PromoGen2 is a specialized language model developed for generating and scoring prokaryotic promoter sequences. The model is particularly suitable for species with limited experimentally verified data. This model card provides guidance on loading the model, generating sequences, and scoring them using a custom scoring function.

Model Details

  • Model type: Transformer-based language model (GPT-2 architecture)
  • Primary use case: Generating and scoring species-specific promoter sequences
  • Tags: Prokaryotic promoters, sequence generation, synthetic biology

Installation

Ensure the required packages are installed:

pip install torch transformers[torch] biopython datasets pandas numpy scipy seaborn matplotlib jupyter notebook

Loading the Model and Tokenizer

To get started, load the model and tokenizer with Hugging Face's transformers library.
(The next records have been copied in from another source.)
/-- Four MK8 elements in memory at an address. -/
def global (a : Nat) : Handle := { local' a 0x02 4 with pad := false }

/-- A transfer of tile 3, or a send to core 0 itself, between scratchpad address 256 and an address in memory. -/
def copying (k : CopyKind) (a : Nat) : CopyCmd :=
  { kind := k, pc := 0, pos := 0, ch := 0, id := 0, hl := local' 256 0x02 4, hg := global a, tile := 3, tgt := 0, dst := 512,
    fl := { acq := false, rel := true, scope := .core }, hint := 0, need := 0, done := 0, stop := none, timed := none }

/-- The command in core 0's copy engine, tile 3 in the state it needs. -/
def copied (k : CopyKind) (a : Nat) (st : TileState) : State :=
  user.upd fun c => { c.setTile 3 { st := st } with copies := [copying k a] }

/-- A port command with four indices at scratchpad address 512, to a plate in memory. -/
def posted (k : PortKind) (tgt : Target) (n : Nat) : PortCmd :=
  { kind := k, pc := 0, pos := 0, hd := local' 256 0x02 4, hx := local' 512 0x23 4, tgt := tgt, n := n, i := 0, cc := 2,
    fl := { acq := false, rel := false, scope := .core }, hint := 0, need := 0, tile := 0xFF, value := 9, first := [], reply := none, stop := none }

/-- The command in core 0's port. -/
def porter (x : PortCmd) : State := user.upd fun c => { c with port := [x] }

/-- An etcher command into memory at an address that no page maps. -/
def scratched : EpiCmd := { etching' false with h := { local' 0x10000 0x02 64 with pad := false } }

/-- The command at the head of the etcher's queue. -/
def scratching : State := (ganged false .full).upd fun c => { c with etch := [scratched] }

theorem witness_TransferEvents :
    (let s := copied .fill 4096 .filling;
      ∃ u bs, State.engineLoads true 0 (copying .fill 4096).hint 0 (stretchesOf ((copying .fill 4096).body.map (·.1))) s = (.ok u, bs) ∧
        (u.canonical && decide ((s.at 0).copies = (u.at 0).copies) && decide ((s.at 0).ctx.tiles = (u.at 0).ctx.tiles) && (u.at 0).memq.isEmpty && u.remotes.isEmpty &&
          u.farWrites.isEmpty && ((s.at 0).tile 3).st == .filling && s.copyReady 0 (copying .fill 4096) && (copying .fill 4096).hg.stipple == 0) = true) ∧
    (let s := copied .drain 4096 .draining;
      ∃ u, s.drainRun 0 (copying .drain 4096) = .ok u ∧
        (u.canonical && decide ((s.at 0).copies = (u.at 0).copies) && decide ((s.at 0).ctx.tiles = (u.at 0).ctx.tiles) && (u.at 0).memq.isEmpty && u.remotes.isEmpty &&
          u.farWrites.isEmpty && ((s.at 0).tile 3).st == .draining && s.copyReady 0 (copying .drain 4096)) = true) ∧
    (let s := copied .send 4096 .empty;
      s.canonical = true ∧ s.copyReady 0 (copying .send 4096) = true ∧ (∀ sc, Performed s 0 sc) ∧ (s.at 0).launch = some 0 ∧
        (s.at (8 * (0 / 8) + (copying .send 4096).tgt)).launch = some 0 ∧ (s.at 0).sys.inj.getLsbD 6 = false ∧
        s.ringTurn (0 / 8) = some (0 % 8)) ∧
    (user.translate 0 { wr := true } 64 = (user, .ok (64, 8128)) ∧ user.races 0 [(64, 64, 4)] = none ∧ user.partHeld 0 64 4 = false ∧
      user.heldWrite 0 64 4 = false ∧ ((user.at 0).log.map (·.space)).sum + 16 + (4 + 15) / 16 * 16 ≤ (user.at 0).sys.lmax.toNat * 1024) ∧
    (let s := copied .drain 0x10000 .draining; ∃ u x n, s.copyMove 0 0 = .stop u x n ∧ decide ((u.at 0).copies = (s.at 0).copies) = true) ∧
    (let s := porter (posted .put (.plate (global 0x10000)) 4);
      ∃ u x n, s.portMove 0 0 = .stop u x n ∧ decide ((u.at 0).port = (s.at 0).port) = true) ∧
    (scratching.core.readyEtch = some scratched ∧ ∃ u x n, scratching.etchRun 0 scratched = .stop u x n ∧ decide ((u.at 0).etch = [scratched]) = true) := by
  refine ⟨?_, ?_, ⟨by decide +kernel, by decide +kernel, performed_of (by decide +kernel), by decide +kernel⟩, ⟨?_, by decide +kernel⟩, ?_, ?_, ?_⟩
  · exact movesWith _ (by decide +kernel)
  · exact wentWith _ (by decide +kernel)
  · exact State.translate_hit (e := probePage) (by decide) (by decide +kernel) (by decide +kernel) (fun _ => rfl) (by decide +kernel)
  · exact stopsWith _ (by decide +kernel)
  · exact stopsWith _ (by decide +kernel)
  · exact ⟨by decide +kernel, stopsWith _ (by decide +kernel)⟩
from transformers import GPT2LMHeadModel, AutoTokenizer, pipeline
import torch

# Load model and tokenizer
model = GPT2LMHeadModel.from_pretrained("jinyuan22/promogen2-base")
tokenizer = AutoTokenizer.from_pretrained("jinyuan22/promogen2-base")

# Set device (CPU or GPU)
device = torch.device("cuda" if torch.cuda.is_available() else "cpu")
pipe = pipeline("text-generation", model=model, device=device, tokenizer=tokenizer)

Generating Sequences

Use the text-generation pipeline to generate sequences based on an input sequence and various parameters such as sampling temperature, repetition penalty, and top-p sampling. Customize the input sequence (txt), number of sequences, and sampling parameters.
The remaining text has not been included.